Jason Gorman recently published a short video where he discusses outside in TDD. It's good, you should watch it.
That said, I do not like thing.
So I want to start by first focusing on a few things that I did like:
First, it is a very clean presentation. He had a clear vision of the story he wanted to tell about his movement through the design, and his choice to mirror that movement helps to re-enforce the lesson he is sharing.
Second, I really like his emphasis on the consistency within an abstraction; that everything within a module is at the same abstraction level.
Third, I really liked the additional emphasis he placed on the composition root. It's an honest presentation of some of the trade offs that we face. I myself tend to eschew "unit tests" in part because I don't like the number of additional edges it adds to the graph - here, he doesn't sweep those edges under the rug; they are right there where you can see them.
I learned TDD during an early part of the Look ma, no hands! era, which has left me somewhat prone to question whether the ritual is providing the value, or if instead it is the prior experience of the operator that should get the credit for the designs we see on the page.
Let us imagine, for a moment, that we were to implement the first test that he shows, and furthermore we were going to write that code "assert first". Our initial attempt might look like the implementation below
Of course, this code does not compile. Let's try "just enough code to compile". So we need a Product with a constructor, and an Alert interface with a send method, and then to create a product instance and an alert mock. In the interest of a clean presentation, I'll take advantage of the fact that Java allows me to have more than one implementation within the same source file.
What more do we need to make this test pass? Not very much
This is not, by any means, completed code - there is certainly refactoring to be done, and duplication to remove, and all the good stuff.
The text of Jason Gorman's test, and his presentation of it, lead me to believe that the test was not supporting refactoring. What I believe happened instead is that Gorman had a modular design in his mind, and he typed it in. The behavior of ReorderLevel, in particular, has no motivation at all in the statement of the problem - it is an element introduced in the test because we've already decided that there should be a boundary there.
This isn't a criticism of the design, but rather the notion that TDD can lead to modular code. I'm not seeing leading here; but something more akin to the fact that TDD happened to be near by while outside-in modular design was happening.
The assignment of credit is completely suspect.
The second thing that caught my eye is expressed within this assert method itself.
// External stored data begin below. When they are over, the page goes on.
-- ==== Sys2Proof/Tests/Slice0.lean ====
section
/-! SUPPORT. The model's own tests: well-formedness, one word written from the spec's encoding for each constructor, the
vectors of 95_test_vectors.md, and a witness for every statement with hypotheses. Expected values are the spec's. -/

namespace Sys2Proof.Tests

open Sys2Proof Sys2Proof.Machine

/-! Helpers. -/

/-- A result is a next state with a property. -/
def okNext (r : Result) (p : State → Bool) : Bool :=
  match r with
  | .next t => p t
  | .fault _ => false
  | .refused _ => false

/-- A result is the given stop. -/
def stops (f : Fault) (r : Result) : Bool :=
  match r with
  | .next _ => false
  | .fault g => g == f
  | .refused _ => false

/-- One step on a state with a word placed where it fetches. -/
def runs (w : Nat) (s : State) (p : State → Bool) : Bool := okNext (step (s.withFetchWord 16 w)) p

/-- One step that takes an instruction's fatal condition and changes nothing else of note. -/
def halts (w : Nat) (s : State) (cause : Cause) (info : Word) : Bool :=
  runs w s fun t => t.halted && t.fault == ⟨cause, 0x200, BitVec.ofNat 16 w, info⟩ && t.pc == 0x200 && t.v == s.v &&
    t.ireg == s.ireg && t.sp == s.sp && t.fb == s.fb

/-- A word decodes to an instruction under both values of `DECODE_5_9`. -/
def reads (w : Word) (i : Instr) : Bool :=
  [Decode59.ignore, Decode59.fault].all fun mode =>
    match decodeWord mode w with
    | .ok j => decide (j = i)
    | .error _ => false

/-- A word is refused under a value of `DECODE_5_9`. -/
def refuses (mode : Decode59) (w : Word) : Bool :=
  match decodeWord mode w with
  | .ok _ => false
  | .error _ => true

/-- The reset state with two registers set. -/
def with2 (x : Nibble) (a : Byte) (y : Nibble) (b : Byte) : State := (State.reset.setReg x a).setReg y b

/-- The reset state with `I` and bytes at 0x300. -/
def withMem (i : Word) (us : List Byte) : State := (State.reset.setI i).setMem (Memory.writeBytes [] 0x300 us)

/-- A sprite at 0x300 with its origin in `V[0]`, `V[1]`. -/
def sprite (a b : Byte) (us : List Byte) : State := ((withMem 0x300 us).setReg 0 a).setReg 1 b

/-- The reset state with an event pending. -/
def awaiting (e : HostEvent) : State := State.reset.setPending [e]

/-! WellFormed: an ill-formed term for each check. -/

theorem test_wellFormed_refuses_low_nibble_of_se : WellFormed .fault (.seReg 1 2 1) = false := by decide
theorem test_wellFormed_refuses_low_nibble_of_sne : WellFormed .fault (.sneReg 1 2 15) = false := by decide
theorem test_wellFormed_accepts_low_nibble_under_ignore :
    (WellFormed .ignore (.seReg 1 2 1) && WellFormed .fault (.seReg 1 2 0) && WellFormed .fault .cls) = true := by decide

/-! Decoding: a word for every constructor, from the bit patterns of R79 to R84. -/

theorem test_decode_display_and_control :
    (reads 0b0000000011100000 .cls && reads 0b0000000011101110 .ret && reads 0b0001001000000100 (.jp 0x204) &&
      reads 0b0010001100000000 (.call 0x300) && reads 0b0011000100010000 (.seByte 1 0x10) &&
      reads 0b0100000100010000 (.sneByte 1 0x10) && reads 0b0101000100100000 (.seReg 1 2 0) &&
      reads 0b1001000100100000 (.sneReg 1 2 0) && reads 0b1011001100000000 (.jpV0 0x300) &&
      reads 0b1101000000010101 (.drw 0 1 5)) = true := by decide

theorem test_decode_alu :
    (reads 0b0110101001000010 (.ldByte 0xA 0x42) && reads 0b0111001100000010 (.addByte 3 2) &&
      reads 0b1000000100100000 (.ldReg 1 2) && reads 0b1000000100100001 (.orReg 1 2) &&
      reads 0b1000000100100010 (.andReg 1 2) && reads 0b1000000100100011 (.xorReg 1 2) &&
      reads 0b1000000100100100 (.addReg 1 2) && reads 0b1000000100100101 (.sub 1 2) &&
      reads 0b1000000100100110 (.shr 1 2) && reads 0b1000000100100111 (.subn 1 2) &&
      reads 0b1000000100101110 (.shl 1 2) && reads 0b1100000100001111 (.rnd 1 0x0F)) = true := by decide

theorem test_decode_memory_index :
    (reads 0b1010001011110000 (.ldI 0x2F0) && reads 0b1111001100011110 (.addI 3) && reads 0b1111001000101001 (.ldF 2) &&
      reads 0b1111000000110011 (.ldB 0) && reads 0b1111000101010101 (.storeRegs 1) &&
      reads 0b1111001001100101 (.loadRegs 2)) = true := by decide

theorem test_decode_keyboard_timer :
    (reads 0b1110000110011110 (.skp 1) && reads 0b1110000110100001 (.sknp 1) && reads 0b1111010100000111 (.ldVxDt 5) &&
      reads 0b1111001100001010 (.ldVxK 3) && reads 0b1111010100010101 (.ldDtVx 5) &&
      reads 0b1111010100011000 (.ldStVx 5)) = true := by decide

theorem test_decode_refuses_illegal_words :
    ([0x0000, 0x0123, 0x00E1, 0x8008, 0x800F, 0xE09F, 0xE0A2, 0xF000, 0xF0FF, 0xF066].all fun w =>
      refuses .ignore w && refuses .fault w) = true := by decide

theorem test_decode_low_nibble :
    (refuses .fault 0x5121 && refuses .fault 0x9121 && !refuses .ignore 0x5121 && !refuses .ignore 0x9121) = true := by
  decide

/-- Bytes are big-endian and what follows is handed back (R52). -/
theorem test_decode_bytes :
    (match decode .ignore [0x6A, 0x42, 0x99] with
      | .ok (i, rest) => decide (i = .ldByte 0xA 0x42) && rest == [0x99]
      | .error _ => false) = true := by decide

theorem test_decode_too_short :
    (match decode .ignore [0x6A] with
      | .ok _ => false
      | .error e => decide (e = .tooShort)) = true := by decide

theorem test_decodeTableWord :
    (decodeTableWord 16 0xD015 == some (.drw 0 1 5) && decodeTableWord 16 0x0000 == none) = true := by decide

/-! ALU (95_test_vectors.md 2.2). -/

theorem test_ld_byte : runs 0x6A42 State.reset (fun t => t.reg 0xA == 0x42 && t.pc == 0x202) = true := by decide
theorem test_add_byte_wraps :
    runs 0x7302 (with2 3 0xFF 15 0x55) (fun t => t.reg 3 == 0x01 && t.reg 15 == 0x55) = true := by decide
theorem test_ld_reg : runs 0x8120 (with2 1 0 2 0x37) (fun t => t.reg 1 == 0x37 && t.reg 2 == 0x37) = true := by decide
theorem test_or : runs 0x8121 (with2 1 0x0F 2 0xF0) (fun t => t.reg 1 == 0xFF && t.reg 15 == 0) = true := by decide
theorem test_and : runs 0x8122 (with2 1 0x3C 2 0x0F) (fun t => t.reg 1 == 0x0C) = true := by decide
theorem test_xor : runs 0x8123 (with2 1 0xFF 2 0x0F) (fun t => t.reg 1 == 0xF0) = true := by decide
theorem test_add_carry : runs 0x8124 (with2 1 0xFF 2 0x01) (fun t => t.reg 1 == 0 && t.reg 15 == 1) = true := by decide
theorem test_add_to_vf_leaves_flag : runs 0x8F14 (with2 15 0xFF 1 0x01) (fun t => t.reg 15 == 1) = true := by decide
theorem test_sub_borrow : runs 0x8125 (with2 1 0x04 2 0x05) (fun t => t.reg 1 == 0xFF && t.reg 15 == 0) = true := by decide
theorem test_sub_equal : runs 0x8125 (with2 1 0x05 2 0x05) (fun t => t.reg 1 == 0 && t.reg 15 == 1) = true := by decide
theorem test_subn_borrow : runs 0x8127 (with2 1 0x05 2 0x03) (fun t => t.reg 1 == 0xFE && t.reg 15 == 0) = true := by decide
theorem test_subn_equal : runs 0x8127 (with2 1 0x07 2 0x07) (fun t => t.reg 1 == 0 && t.reg 15 == 1) = true := by decide
theorem test_shr_of_vx :
    okNext (shiftRightTo 1 ((with2 1 0xFF 2 0x04).shiftOperand false 1 2) (with2 1 0xFF 2 0x04))
      (fun t => t.reg 1 == 0x7F && t.reg 15 == 1) = true := by decide
theorem test_shr_of_vy :
    okNext (shiftRightTo 1 ((with2 1 0xFF 2 0x04).shiftOperand true 1 2) (with2 1 0xFF 2 0x04))
      (fun t => t.reg 1 == 0x02 && t.reg 15 == 0 && t.reg 2 == 0x04) = true := by decide
theorem test_shl_of_vx :
    okNext (shiftLeftTo 1 ((with2 1 0x81 2 0).shiftOperand false 1 2) (with2 1 0x81 2 0))
      (fun t => t.reg 1 == 0x02 && t.reg 15 == 1) = true := by decide
theorem test_shl_of_vy :
    okNext (shiftLeftTo 1 ((with2 1 0 2 0xC0).shiftOperand true 1 2) (with2 1 0 2 0xC0))
      (fun t => t.reg 1 == 0x80 && t.reg 15 == 1) = true := by decide
theorem test_rnd_masks_draw :
    okNext (randomTo 1 0x0F 0xAB State.reset) (fun t => t.reg 1 == 0x0B && t.draws == 1) = true := by decide
theorem test_rnd_takes_one_draw : runs 0xC100 State.reset (fun t => t.draws == 1 && t.pc == 0x202) = true := by decide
The presentation at the end of the exercise shows us tests, and code coverage, and contract tests, all great stuff... but after all that is done, we still ended up with a "data class" that doesn't implement its own version of `equals`. The mockito verification shown in the first test is an identity check - the test asks did this instance handle move through the code from where we put it in to where we took it out?
Product, here, is a data structure that holds information that was copied over the web. The notion that we need a specific instance of it are suspect.
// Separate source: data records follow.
-- ==== Sys2Proof/Word.lean ====
section
/-! DEFINITION. The widths of HTD's quantities (00_scope.md R7 to R9). All are unsigned (R11). -/

namespace Sys2Proof

/-- A word of the host port, `DATA_W = 32` bits (R9, R60). -/
abbrev Word := BitVec 32

/-- A byte of BYTE_IN or BYTE_OUT, `BYTE_W = 8` bits (R7). -/
abbrev Byte := BitVec 8

/-- A symbol of the 128-symbol alphabet, `SYM_W = 7` bits (R7, R16). -/
abbrev Symbol := BitVec 7

/-- The index of a tree node, `IDX_W = 8` bits; 255 names no node (R8). -/
abbrev NodeIndex := BitVec 8

/-- A word index of the host port, `ADDR_W = 9` bits (R9). -/
abbrev PortIndex := BitVec 9

/-- A symbol count, `TOTAL_W = 39` bits (R8). -/
abbrev Total := BitVec 39

/-- A host-port transaction, format PORT, 42 bits (R90). -/
abbrev PortWord := BitVec 42

end Sys2Proof
end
Is it an oversight? I've been thinking on that, and my current position is that it is indistinguishable from an oversight. We're looking at a snapshot of a toy project, so it's very hard to know from the outside whether or not `Product` should override the behavior of `Object.equals` -- but there's no obvious point in the demonstration that you can point to and say "if that were a mistake, we would catch it here".
In other words: what kinds of design mistakes are the mistake detectors detecting? Do we actually make those mistakes? How long must we wait until the savings from detecting the mistakes offsets the cost of implementing and maintaining the mistake detectors?
Myself, I like designing from the outside in. I have a lot of respect for endotesting. But at the end of the day, I find that the demonstrated technique doesn't lead to a modular design, but rather locks in a specific modular design. And that makes me question whether the benefits of locking in offset the costs of maintaining the tests.